**Task requirements:** Within the material below, how many lines contain the word "leafIndex"? Give that number only.
■ ■ ■ ■ ■
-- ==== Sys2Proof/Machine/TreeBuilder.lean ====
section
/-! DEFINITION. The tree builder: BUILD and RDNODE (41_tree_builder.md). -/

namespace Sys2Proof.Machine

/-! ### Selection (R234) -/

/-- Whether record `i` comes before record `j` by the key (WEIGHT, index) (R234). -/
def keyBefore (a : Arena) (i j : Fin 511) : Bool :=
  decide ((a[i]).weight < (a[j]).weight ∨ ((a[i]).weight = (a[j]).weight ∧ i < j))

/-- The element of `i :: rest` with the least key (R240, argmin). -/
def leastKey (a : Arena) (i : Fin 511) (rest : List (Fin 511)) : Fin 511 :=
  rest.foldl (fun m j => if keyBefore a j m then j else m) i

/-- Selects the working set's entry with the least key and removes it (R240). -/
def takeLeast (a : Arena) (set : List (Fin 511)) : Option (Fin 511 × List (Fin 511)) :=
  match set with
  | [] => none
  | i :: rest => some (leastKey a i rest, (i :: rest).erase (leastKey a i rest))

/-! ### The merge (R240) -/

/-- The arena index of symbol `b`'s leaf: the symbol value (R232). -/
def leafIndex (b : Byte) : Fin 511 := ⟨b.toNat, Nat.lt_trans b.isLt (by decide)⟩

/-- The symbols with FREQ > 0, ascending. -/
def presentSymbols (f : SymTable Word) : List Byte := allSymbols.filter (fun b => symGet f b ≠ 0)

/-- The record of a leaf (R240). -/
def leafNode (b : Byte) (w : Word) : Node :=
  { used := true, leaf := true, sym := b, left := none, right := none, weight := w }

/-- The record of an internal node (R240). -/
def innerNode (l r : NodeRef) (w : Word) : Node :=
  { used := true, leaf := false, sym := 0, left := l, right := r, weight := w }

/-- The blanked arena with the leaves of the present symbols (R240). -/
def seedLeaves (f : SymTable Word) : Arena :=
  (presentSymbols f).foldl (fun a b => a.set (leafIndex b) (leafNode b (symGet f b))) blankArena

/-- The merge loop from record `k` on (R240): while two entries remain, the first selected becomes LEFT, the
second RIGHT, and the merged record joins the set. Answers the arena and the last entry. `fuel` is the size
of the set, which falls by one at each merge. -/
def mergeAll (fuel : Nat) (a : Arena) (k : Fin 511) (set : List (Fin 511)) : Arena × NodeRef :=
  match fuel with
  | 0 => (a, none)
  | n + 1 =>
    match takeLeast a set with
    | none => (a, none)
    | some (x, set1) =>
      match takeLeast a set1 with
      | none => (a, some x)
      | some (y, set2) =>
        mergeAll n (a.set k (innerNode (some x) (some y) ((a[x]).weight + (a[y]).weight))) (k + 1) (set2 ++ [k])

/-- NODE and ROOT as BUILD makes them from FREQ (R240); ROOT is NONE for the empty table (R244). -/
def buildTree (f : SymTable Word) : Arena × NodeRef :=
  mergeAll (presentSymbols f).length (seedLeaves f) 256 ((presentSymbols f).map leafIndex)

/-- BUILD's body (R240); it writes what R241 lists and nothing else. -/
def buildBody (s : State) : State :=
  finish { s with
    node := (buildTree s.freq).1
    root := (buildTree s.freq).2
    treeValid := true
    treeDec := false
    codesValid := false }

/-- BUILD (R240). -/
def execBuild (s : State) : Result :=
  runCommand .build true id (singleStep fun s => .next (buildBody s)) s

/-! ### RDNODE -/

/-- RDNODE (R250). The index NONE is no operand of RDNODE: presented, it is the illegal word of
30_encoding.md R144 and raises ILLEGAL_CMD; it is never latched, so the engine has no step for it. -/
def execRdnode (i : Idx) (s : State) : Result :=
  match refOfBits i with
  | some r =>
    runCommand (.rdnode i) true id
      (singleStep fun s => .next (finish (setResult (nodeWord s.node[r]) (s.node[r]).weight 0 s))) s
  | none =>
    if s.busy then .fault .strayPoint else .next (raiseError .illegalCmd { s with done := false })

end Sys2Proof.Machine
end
■ ■ ■ ■ ■
**Finished exercise:** 3